Would you repeat exactly the part of the listing below that runs from the line containing "s.input := by cases n <;> rfl" down to the line containing "s.cycle := by cases n <;> rfl", inclusive, and nothing else?

---+---

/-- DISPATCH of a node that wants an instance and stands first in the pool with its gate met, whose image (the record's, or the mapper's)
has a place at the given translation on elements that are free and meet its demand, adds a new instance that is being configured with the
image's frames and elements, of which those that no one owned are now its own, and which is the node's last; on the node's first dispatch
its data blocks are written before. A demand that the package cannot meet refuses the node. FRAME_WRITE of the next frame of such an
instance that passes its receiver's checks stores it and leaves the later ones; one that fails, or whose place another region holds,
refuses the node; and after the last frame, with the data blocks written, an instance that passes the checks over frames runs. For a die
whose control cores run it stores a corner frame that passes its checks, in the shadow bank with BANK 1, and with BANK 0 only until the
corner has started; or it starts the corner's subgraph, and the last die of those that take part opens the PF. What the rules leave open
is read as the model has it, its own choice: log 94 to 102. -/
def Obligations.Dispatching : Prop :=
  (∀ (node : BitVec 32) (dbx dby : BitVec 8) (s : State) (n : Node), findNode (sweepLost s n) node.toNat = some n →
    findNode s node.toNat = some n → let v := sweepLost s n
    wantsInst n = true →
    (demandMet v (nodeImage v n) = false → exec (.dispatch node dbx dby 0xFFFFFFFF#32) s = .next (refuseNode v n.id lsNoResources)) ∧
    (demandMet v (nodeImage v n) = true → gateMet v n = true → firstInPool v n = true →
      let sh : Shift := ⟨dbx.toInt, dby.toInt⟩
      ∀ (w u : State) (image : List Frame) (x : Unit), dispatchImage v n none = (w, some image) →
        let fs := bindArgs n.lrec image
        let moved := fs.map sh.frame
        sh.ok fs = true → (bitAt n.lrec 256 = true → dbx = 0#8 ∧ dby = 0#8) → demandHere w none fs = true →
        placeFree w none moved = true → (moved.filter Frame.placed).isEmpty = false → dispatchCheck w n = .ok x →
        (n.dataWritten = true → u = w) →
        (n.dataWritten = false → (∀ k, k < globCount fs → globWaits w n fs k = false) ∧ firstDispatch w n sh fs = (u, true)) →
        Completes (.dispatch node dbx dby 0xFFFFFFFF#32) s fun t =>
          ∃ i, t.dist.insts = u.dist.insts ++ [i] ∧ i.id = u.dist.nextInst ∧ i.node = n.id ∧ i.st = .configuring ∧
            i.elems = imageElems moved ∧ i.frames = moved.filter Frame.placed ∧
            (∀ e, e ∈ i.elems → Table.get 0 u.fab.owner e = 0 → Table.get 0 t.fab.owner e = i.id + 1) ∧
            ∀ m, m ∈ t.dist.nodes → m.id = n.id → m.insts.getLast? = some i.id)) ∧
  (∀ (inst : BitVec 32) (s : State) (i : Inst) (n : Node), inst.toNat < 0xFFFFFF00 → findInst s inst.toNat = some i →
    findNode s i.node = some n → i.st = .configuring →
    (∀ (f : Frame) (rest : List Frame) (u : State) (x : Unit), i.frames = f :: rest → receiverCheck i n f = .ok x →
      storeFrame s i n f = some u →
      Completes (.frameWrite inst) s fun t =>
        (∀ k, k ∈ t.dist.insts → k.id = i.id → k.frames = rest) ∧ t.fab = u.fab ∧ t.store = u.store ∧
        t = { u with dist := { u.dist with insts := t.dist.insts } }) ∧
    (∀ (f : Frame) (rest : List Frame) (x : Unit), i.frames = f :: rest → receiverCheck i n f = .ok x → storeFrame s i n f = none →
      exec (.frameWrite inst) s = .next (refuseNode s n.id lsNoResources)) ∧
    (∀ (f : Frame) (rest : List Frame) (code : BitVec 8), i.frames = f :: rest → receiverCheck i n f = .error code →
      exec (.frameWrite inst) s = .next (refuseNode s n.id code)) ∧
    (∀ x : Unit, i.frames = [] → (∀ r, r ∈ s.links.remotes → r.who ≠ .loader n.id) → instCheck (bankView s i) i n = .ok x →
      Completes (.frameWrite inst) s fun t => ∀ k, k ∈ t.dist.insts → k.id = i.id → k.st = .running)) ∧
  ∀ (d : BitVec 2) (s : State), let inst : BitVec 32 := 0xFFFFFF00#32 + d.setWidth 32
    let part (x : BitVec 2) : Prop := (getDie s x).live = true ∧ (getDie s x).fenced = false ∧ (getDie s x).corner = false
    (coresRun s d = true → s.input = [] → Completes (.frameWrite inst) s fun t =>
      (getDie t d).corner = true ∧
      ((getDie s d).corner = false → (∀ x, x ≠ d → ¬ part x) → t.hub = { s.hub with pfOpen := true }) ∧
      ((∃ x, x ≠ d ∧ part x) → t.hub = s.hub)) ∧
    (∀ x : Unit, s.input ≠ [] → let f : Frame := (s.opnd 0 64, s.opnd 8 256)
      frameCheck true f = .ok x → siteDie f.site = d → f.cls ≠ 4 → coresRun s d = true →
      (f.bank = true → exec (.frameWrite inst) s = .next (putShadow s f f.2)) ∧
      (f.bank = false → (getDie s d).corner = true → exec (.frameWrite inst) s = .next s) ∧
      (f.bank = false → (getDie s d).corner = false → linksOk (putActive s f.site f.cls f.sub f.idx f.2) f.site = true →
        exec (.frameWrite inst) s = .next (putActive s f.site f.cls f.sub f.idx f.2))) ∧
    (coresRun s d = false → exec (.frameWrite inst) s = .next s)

---+---

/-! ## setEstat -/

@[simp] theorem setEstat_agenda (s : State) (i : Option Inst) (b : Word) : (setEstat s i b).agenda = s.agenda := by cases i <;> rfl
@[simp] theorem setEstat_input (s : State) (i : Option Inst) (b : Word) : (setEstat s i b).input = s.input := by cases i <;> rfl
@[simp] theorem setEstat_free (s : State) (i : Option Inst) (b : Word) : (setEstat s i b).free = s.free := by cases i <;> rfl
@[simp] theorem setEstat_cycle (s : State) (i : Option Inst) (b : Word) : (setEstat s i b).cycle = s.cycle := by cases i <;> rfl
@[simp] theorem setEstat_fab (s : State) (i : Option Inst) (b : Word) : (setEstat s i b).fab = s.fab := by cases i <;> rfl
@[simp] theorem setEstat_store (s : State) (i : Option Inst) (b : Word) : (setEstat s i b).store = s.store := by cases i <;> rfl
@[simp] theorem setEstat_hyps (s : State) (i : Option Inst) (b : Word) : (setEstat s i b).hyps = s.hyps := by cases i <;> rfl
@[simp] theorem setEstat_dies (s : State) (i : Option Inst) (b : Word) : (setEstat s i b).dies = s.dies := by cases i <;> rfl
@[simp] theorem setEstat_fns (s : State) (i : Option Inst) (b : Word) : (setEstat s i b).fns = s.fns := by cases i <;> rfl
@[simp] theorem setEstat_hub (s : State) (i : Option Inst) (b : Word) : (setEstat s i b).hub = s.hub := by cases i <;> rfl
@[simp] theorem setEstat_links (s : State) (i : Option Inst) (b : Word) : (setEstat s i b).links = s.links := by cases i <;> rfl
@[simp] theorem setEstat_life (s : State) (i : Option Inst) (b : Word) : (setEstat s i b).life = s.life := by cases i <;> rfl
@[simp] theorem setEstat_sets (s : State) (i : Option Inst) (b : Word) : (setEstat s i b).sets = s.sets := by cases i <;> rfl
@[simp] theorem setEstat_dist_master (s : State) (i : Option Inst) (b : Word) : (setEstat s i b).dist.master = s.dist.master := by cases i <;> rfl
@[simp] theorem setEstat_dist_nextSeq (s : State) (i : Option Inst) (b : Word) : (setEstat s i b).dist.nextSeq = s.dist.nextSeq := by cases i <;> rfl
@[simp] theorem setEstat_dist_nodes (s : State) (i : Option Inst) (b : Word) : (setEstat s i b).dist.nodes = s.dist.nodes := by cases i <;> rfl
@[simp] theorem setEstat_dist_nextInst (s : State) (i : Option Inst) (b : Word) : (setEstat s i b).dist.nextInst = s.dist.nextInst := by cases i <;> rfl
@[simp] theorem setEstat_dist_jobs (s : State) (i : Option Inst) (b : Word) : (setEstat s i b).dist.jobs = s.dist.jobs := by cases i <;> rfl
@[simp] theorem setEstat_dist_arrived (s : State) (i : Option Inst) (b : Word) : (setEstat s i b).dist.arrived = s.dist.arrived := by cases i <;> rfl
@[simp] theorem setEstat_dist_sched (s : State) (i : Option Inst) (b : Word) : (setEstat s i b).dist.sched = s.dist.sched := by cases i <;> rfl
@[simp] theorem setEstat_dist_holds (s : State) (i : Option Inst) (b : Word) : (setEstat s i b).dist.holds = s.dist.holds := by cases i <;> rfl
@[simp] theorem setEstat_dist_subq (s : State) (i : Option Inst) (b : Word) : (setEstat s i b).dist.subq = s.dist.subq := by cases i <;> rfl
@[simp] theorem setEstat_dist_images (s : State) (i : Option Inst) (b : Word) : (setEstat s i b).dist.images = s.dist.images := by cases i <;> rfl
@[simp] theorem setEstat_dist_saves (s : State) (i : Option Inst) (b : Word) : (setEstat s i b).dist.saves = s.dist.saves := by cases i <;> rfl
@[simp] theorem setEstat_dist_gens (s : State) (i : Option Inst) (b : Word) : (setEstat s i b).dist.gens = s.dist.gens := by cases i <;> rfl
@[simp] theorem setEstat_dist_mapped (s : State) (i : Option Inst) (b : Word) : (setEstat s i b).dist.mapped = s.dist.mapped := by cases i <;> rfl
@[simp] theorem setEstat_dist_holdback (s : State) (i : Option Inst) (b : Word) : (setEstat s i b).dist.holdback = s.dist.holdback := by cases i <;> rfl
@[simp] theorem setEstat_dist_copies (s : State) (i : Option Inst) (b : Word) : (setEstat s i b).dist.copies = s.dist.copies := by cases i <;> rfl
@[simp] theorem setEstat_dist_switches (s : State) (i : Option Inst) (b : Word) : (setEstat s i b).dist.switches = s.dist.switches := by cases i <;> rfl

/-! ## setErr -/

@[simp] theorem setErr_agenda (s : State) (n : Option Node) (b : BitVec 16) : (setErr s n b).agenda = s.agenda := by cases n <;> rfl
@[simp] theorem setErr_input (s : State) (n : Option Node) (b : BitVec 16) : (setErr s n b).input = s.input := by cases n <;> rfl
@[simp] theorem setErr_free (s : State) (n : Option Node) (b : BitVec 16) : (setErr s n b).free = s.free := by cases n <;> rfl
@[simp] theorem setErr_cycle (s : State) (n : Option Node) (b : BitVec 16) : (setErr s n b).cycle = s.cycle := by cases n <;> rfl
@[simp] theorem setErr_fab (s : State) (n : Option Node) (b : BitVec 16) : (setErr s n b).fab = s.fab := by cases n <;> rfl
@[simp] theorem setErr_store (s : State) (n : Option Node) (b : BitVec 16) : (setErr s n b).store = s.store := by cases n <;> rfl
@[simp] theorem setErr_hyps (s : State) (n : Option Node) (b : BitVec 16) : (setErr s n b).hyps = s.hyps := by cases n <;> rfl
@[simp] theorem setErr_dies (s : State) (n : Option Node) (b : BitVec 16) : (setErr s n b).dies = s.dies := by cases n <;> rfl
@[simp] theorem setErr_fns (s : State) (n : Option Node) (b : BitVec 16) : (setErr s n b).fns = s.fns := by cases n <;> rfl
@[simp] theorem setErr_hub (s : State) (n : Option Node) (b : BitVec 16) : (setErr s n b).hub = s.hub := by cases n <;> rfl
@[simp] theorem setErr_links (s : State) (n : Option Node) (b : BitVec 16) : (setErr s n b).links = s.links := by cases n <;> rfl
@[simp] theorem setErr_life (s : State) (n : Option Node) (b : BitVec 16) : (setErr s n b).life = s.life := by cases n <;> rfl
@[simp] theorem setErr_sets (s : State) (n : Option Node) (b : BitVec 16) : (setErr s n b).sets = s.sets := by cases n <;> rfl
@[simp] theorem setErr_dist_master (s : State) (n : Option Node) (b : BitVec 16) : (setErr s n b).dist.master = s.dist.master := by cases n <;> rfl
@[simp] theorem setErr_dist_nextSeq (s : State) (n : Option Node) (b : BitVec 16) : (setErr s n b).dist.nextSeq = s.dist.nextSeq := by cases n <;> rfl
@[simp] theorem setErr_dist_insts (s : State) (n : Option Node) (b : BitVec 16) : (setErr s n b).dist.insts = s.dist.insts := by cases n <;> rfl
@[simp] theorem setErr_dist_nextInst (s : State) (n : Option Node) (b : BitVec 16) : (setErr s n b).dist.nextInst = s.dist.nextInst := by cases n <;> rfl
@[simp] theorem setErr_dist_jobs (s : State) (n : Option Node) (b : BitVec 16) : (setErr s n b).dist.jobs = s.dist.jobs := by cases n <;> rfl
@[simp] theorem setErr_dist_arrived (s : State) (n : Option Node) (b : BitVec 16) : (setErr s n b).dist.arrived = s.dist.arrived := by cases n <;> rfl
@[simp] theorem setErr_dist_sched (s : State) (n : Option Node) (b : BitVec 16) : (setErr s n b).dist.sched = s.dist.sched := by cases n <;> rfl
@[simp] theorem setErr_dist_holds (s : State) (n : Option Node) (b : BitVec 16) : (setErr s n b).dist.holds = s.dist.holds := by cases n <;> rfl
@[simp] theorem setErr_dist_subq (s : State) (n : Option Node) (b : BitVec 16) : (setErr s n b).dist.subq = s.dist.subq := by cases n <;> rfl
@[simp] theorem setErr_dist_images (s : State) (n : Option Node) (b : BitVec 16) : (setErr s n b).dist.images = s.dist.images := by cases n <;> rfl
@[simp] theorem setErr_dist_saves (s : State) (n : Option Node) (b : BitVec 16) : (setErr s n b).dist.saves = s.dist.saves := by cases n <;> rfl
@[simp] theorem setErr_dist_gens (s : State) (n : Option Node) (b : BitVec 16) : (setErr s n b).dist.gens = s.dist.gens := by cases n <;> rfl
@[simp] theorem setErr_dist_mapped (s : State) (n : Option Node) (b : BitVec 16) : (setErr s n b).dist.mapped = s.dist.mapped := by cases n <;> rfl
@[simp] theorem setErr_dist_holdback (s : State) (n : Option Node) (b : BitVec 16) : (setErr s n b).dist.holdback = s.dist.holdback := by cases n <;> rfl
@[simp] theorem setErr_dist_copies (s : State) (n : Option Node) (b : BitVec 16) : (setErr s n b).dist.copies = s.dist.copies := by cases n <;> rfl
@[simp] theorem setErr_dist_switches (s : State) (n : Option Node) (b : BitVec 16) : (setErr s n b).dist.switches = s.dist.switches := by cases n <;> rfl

---+---

> [Response]:
@[simp] theorem setErr_input (s : State) (n : Option Node) (b : BitVec 16) : (setErr s n b).input = s.input := by cases n <;> rfl
@[simp] theorem setErr_free (s : State) (n : Option Node) (b : BitVec 16) : (setErr s n b).free = s.free := by cases n <;> rfl
@[simp] theorem setErr_cycle (s : State) (n : Option Node) (b : BitVec 16) : (setErr s n b).cycle = s.cycle := by cases n <;> rfl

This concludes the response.